6. a kind of kit, which is characterized in that the reagent for including in the kit one of is selected from the group or a variety of:

(a) construction described in claim 1；

(b) carrier or carrier combination as claimed in claim 4；With

(c) genetically engineered cell described in claim 5.

7. described in a kind of construction as described in claim 1, carrier as claimed in claim 4 or carrier combination, claim 5 Genetically engineered cell or claim 6 described in kit purposes, which is characterized in that for carrying out high-throughput external albumen Synthesis.

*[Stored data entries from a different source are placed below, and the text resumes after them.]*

-- ==== Sys2Proof/Laws/Memory.lean ====
section
/-! SUPPORT. Memory: what a byte reads as after a write, and that every operation on cells keeps the canonical form. -/

namespace Sys2Proof.Machine

theorem memGet_memSet_ne (m : List Host.Cell) {a b : Nat} (x : Byte) (h : a ≠ b) : memGet (memSet m a x) b = memGet m b := by
  induction m with
  | nil => unfold memSet; split <;> simp [memGet, h]
  | cons c m ih =>
    obtain ⟨k, v⟩ := c
    unfold memSet
    split
    · split
      · rfl
      · simp [memGet, h]
    · split
      · rename_i hk
        subst hk
        split
        · simp [memGet, h]
        · simp [memGet, h]
      · simp [memGet, ih]

/-- The canonical form of a list with a first cell. -/
theorem wf_cons {k : Nat} {v : Byte} {m : List Host.Cell} :
    Memory.wf ((k, v) :: m) = true ↔ v ≠ 0 ∧ (∀ c ∈ m.head?, k < c.1) ∧ Memory.wf m = true := by
  cases m with
  | nil => simp [Memory.wf]
  | cons c m => obtain ⟨j, w⟩ := c; simp [Memory.wf, and_assoc]

theorem memGet_eq_zero_of_lt (m : List Host.Cell) (a : Nat) (h : Memory.wf m = true) (ha : ∀ c ∈ m.head?, a < c.1) :
    memGet m a = 0 := by
  induction m with
  | nil => rfl
  | cons c m ih =>
    obtain ⟨k, v⟩ := c
    have h' := wf_cons.mp h
    have hk : a < k := by simpa using ha
    have hn : k ≠ a := by omega
    simp only [memGet, hn, if_false]
    exact ih h'.2.2 (fun c hc => Nat.lt_trans hk (h'.2.1 c hc))

/-- A byte written is read back. -/
theorem memGet_memSet_self (m : List Host.Cell) (a : Nat) (x : Byte) (h : Memory.wf m = true) : memGet (memSet m a x) a = x := by
  induction m with
  | nil => unfold memSet; split <;> simp_all [memGet]
  | cons c m ih =>
    obtain ⟨k, v⟩ := c
    have h' := wf_cons.mp h
    unfold memSet
    split
    · rename_i hlt
      split
      · rename_i hx
        rw [hx]
        exact memGet_eq_zero_of_lt _ a h (by simpa)
      · simp [memGet]
    · split
      · rename_i hk
        subst hk
        split
        · rename_i hx
          rw [hx]
          exact memGet_eq_zero_of_lt m a h'.2.2 h'.2.1
        · simp [memGet]
      · rename_i hk
        have : k ≠ a := fun e => hk e.symm
        simp [memGet, this, ih h'.2.2]

theorem head?_memSet (m : List Host.Cell) (a : Nat) (x : Byte) (c : Host.Cell) (h : Memory.wf m = true)
    (hc : c ∈ (memSet m a x).head?) : c.1 = a ∨ ∃ d ∈ m.head?, d.1 ≤ c.1 := by
  cases m with
  | nil =>
    unfold memSet at hc
    split at hc
    · simp at hc
    · left; simp at hc; subst hc; rfl
  | cons d m =>
    obtain ⟨k, v⟩ := d
    have h' := wf_cons.mp h
    unfold memSet at hc
    split at hc
    · split at hc
      · right; simp at hc; subst hc; simp
      · left; simp at hc; subst hc; rfl
    · split at hc
      · split at hc
        · right
          refine ⟨(k, v), by simp, ?_⟩
          exact Nat.le_of_lt (h'.2.1 c hc)
        · left; simp at hc; subst hc; rfl
      · right; simp at hc; subst hc; simp

theorem wf_memSet (m : List Host.Cell) (a : Nat) (x : Byte) (h : Memory.wf m = true) : Memory.wf (memSet m a x) = true := by
  induction m with
  | nil => unfold memSet; split <;> simp_all [Memory.wf]
  | cons c m ih =>
    obtain ⟨k, v⟩ := c
    have h' := wf_cons.mp h
    unfold memSet
    split
    · rename_i hlt
      split
      · exact h
      · rename_i hx
        exact wf_cons.mpr ⟨hx, by simpa, h⟩
    · split
      · rename_i hk
        subst hk
        split
        · exact h'.2.2
        · rename_i hx
          exact wf_cons.mpr ⟨hx, h'.2.1, h'.2.2⟩
      · rename_i h1 h2
        refine wf_cons.mpr ⟨h'.1, ?_, ih h'.2.2⟩
        intro c hc
        rcases head?_memSet m a x c h'.2.2 hc with e | ⟨d, hd, hle⟩
        · omega
        · exact Nat.lt_of_lt_of_le (h'.2.1 d hd) hle

/-- Every cell of a canonical list lies above the bound its first cell lies above. -/
theorem lt_of_mem_of_wf (m : List Host.Cell) (k : Nat) (h : Memory.wf m = true) (hk : ∀ c ∈ m.head?, k < c.1) :
    ∀ c ∈ m, k < c.1 := by
  induction m with
  | nil => simp
  | cons d m ih =>
    obtain ⟨j, v⟩ := d
    have h' := wf_cons.mp h
    have hj : k < j := by simpa using hk
    intro c hc
    rcases List.mem_cons.mp hc with rfl | hc
    · exact hj
    · exact ih h'.2.2 (fun c hc => Nat.lt_trans hj (h'.2.1 c hc)) c hc

theorem wf_filter (m : List Host.Cell) (p : Host.Cell → Bool) (h : Memory.wf m = true) : Memory.wf (m.filter p) = true := by
  induction m with
  | nil => rfl
  | cons c m ih =>
    obtain ⟨k, v⟩ := c
    have h' := wf_cons.mp h
    rw [List.filter_cons]
    split
    · refine wf_cons.mpr ⟨h'.1, ?_, ih h'.2.2⟩
      intro d hd
      exact lt_of_mem_of_wf m k h'.2.2 h'.2.1 d (List.mem_filter.mp (List.mem_of_mem_head? hd)).1
    · exact ih h'.2.2

theorem wf_clearRange (m : List Host.Cell) (a n : Nat) (h : Memory.wf m = true) : Memory.wf (clearRange m a n) = true :=
  wf_filter m _ h

theorem wf_foldUpto (f : List Host.Cell → Nat → List Host.Cell) (hf : ∀ m i, Memory.wf m = true → Memory.wf (f m i) = true)
    (m : List Host.Cell) (n : Nat) (h : Memory.wf m = true) : Memory.wf (foldUpto f m n) = true := by
  induction n with
  | zero => exact h
  | succ n ih => exact hf _ _ ih

theorem wf_storeBytes (m : List Host.Cell) (a v n : Nat) (h : Memory.wf m = true) : Memory.wf (storeBytes m a v n) = true := by
  induction n with
  | zero => exact h
  | succ n ih => exact wf_memSet _ _ _ ih

/-- Bytes of a little-endian number stored from an address on are read back. -/
theorem memGet_storeBytes (m : List Host.Cell) (a v n i : Nat) (h : Memory.wf m = true) (hi : i < n) :
    memGet (storeBytes m a v n) (a + i) = BitVec.ofNat 8 (v / 2 ^ (8 * i)) := by
  induction n with
  | zero => omega
  | succ n ih =>
    by_cases e : i = n
    · subst e; exact memGet_memSet_self _ _ _ (wf_storeBytes m a v i h)
    · rw [storeBytes, memGet_memSet_ne _ _ (by omega)]
      exact ih (by omega)

theorem memGet_storeBytes_ne (m : List Host.Cell) (a v n b : Nat) (h : b < a ∨ a + n ≤ b) :
    memGet (storeBytes m a v n) b = memGet m b := by
  induction n with
  | zero => rfl
  | succ n ih => rw [storeBytes, memGet_memSet_ne _ _ (by omega)]; exact ih (by omega)

/-! ### The operations of the machine that write cells -/

theorem setPoison_mem (s : State) (pa : Nat) (p : BitVec 16) : (setPoison s pa p).mem = s.mem := rfl
theorem revive_wf (s : State) (pa : Nat) (h : Memory.wf s.mem = true) : Memory.wf (revive s pa).mem = true := by
  unfold revive
  split
  · exact wf_clearRange _ _ _ h
  · exact h

theorem countBank_mem (s : State) (pa : Nat) : (countBank s pa).mem = s.mem := by
  unfold countBank
  split <;> rfl

theorem writeByte_wf (s : State) (pa : Nat) (x : Byte) (h : Memory.wf s.mem = true) : Memory.wf (writeByte s pa x).mem = true :=
  wf_memSet _ _ _ h

seal foldUpto in
theorem dramWrite_wf (s : State) (pa slot : Nat) (m : BitVec 64) (x : Line) (p : BitVec 16) (h : Memory.wf s.mem = true) :
    Memory.wf (dramWrite s pa slot m x p).mem = true := by
  have key (q : List Host.Cell) (a : Nat) (new : Line) (hq : Memory.wf q = true) :
      Memory.wf (foldUpto (fun c i => memSet c (a + i) (byteOf new i)) q 64) = true :=
    wf_foldUpto _ (fun c i hc => wf_memSet c _ _ hc) q 64 hq
  have hr : Memory.wf (countBank (revive s (pa / 64 * 64)) (pa / 64 * 64)).mem = true := by
    rw [countBank_mem]; exact revive_wf s (pa / 64 * 64) h
  unfold dramWrite
  split
  · exact h
  · rw [setPoison_mem]
    split
    · exact key _ _ _ hr
    · exact key _ _ _ hr

theorem physWrite_wf (s : State) (pa n v : Nat) (h : Memory.wf s.mem = true) : Memory.wf (physWrite s pa n v).mem = true := by
  unfold physWrite
  simp only
  split
  · exact revive_wf s pa h
  · exact dramWrite_wf _ _ _ _ _ _ h

theorem physFields_wf (s : State) (pa : Nat) (fs : List (Nat × Nat × Nat)) (h : Memory.wf s.mem = true) :
    Memory.wf (physFields s pa fs).mem = true := by
  unfold physFields
  induction fs generalizing s with
  | nil => exact h
  | cons f fs ih => exact ih _ (physWrite_wf s _ _ _ h)

theorem placeWord_wf (s : State) (v : Nat) (h : Memory.wf s.mem = true) : Memory.wf (placeWord s v).mem = true :=
  wf_storeBytes _ _ _ _ h

theorem reset_wf : Memory.wf State.reset.mem = true := rfl

end Sys2Proof.Machine
end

8. a kind of foreign protein synthetic method of external high throughput, which is characterized in that comprising steps of

(i) in the presence of eukaryon external biological synthetic system, nucleic acid constructs described in claim 1 is provided；

(ii) under the suitable conditions, the eukaryon external biological synthetic system of incubation step (i) T1 for a period of time, to synthesize institute State foreign protein.

9. method according to claim 8, which is characterized in that the method also includes: (iii) is optionally from the eucaryote In outer biology synthetic system, the foreign protein is separated or detected.

10. a kind of catenation sequence, which is characterized in that the catenation sequence is selected from the group:

(i) sequence polynucleotides as shown in SEQ ID NO.:3 or 5；

(ii) homology >=75% of sequence shown in nucleotide sequence and SEQ ID NO.:3 or 5 is (preferably >=85%, more preferably >=90% or >=95% or >=98% or >=99%) polynucleotides；

(iii) end 5' and/or the end 3' of the polynucleotides shown in SEQ ID NO.:3 or 5 truncate or addition 1-60 is a (preferably 1-30, more preferably 1-10) nucleotide polynucleotides；

(iv) polynucleotides complementary with (i)-(iii) any polynucleotides.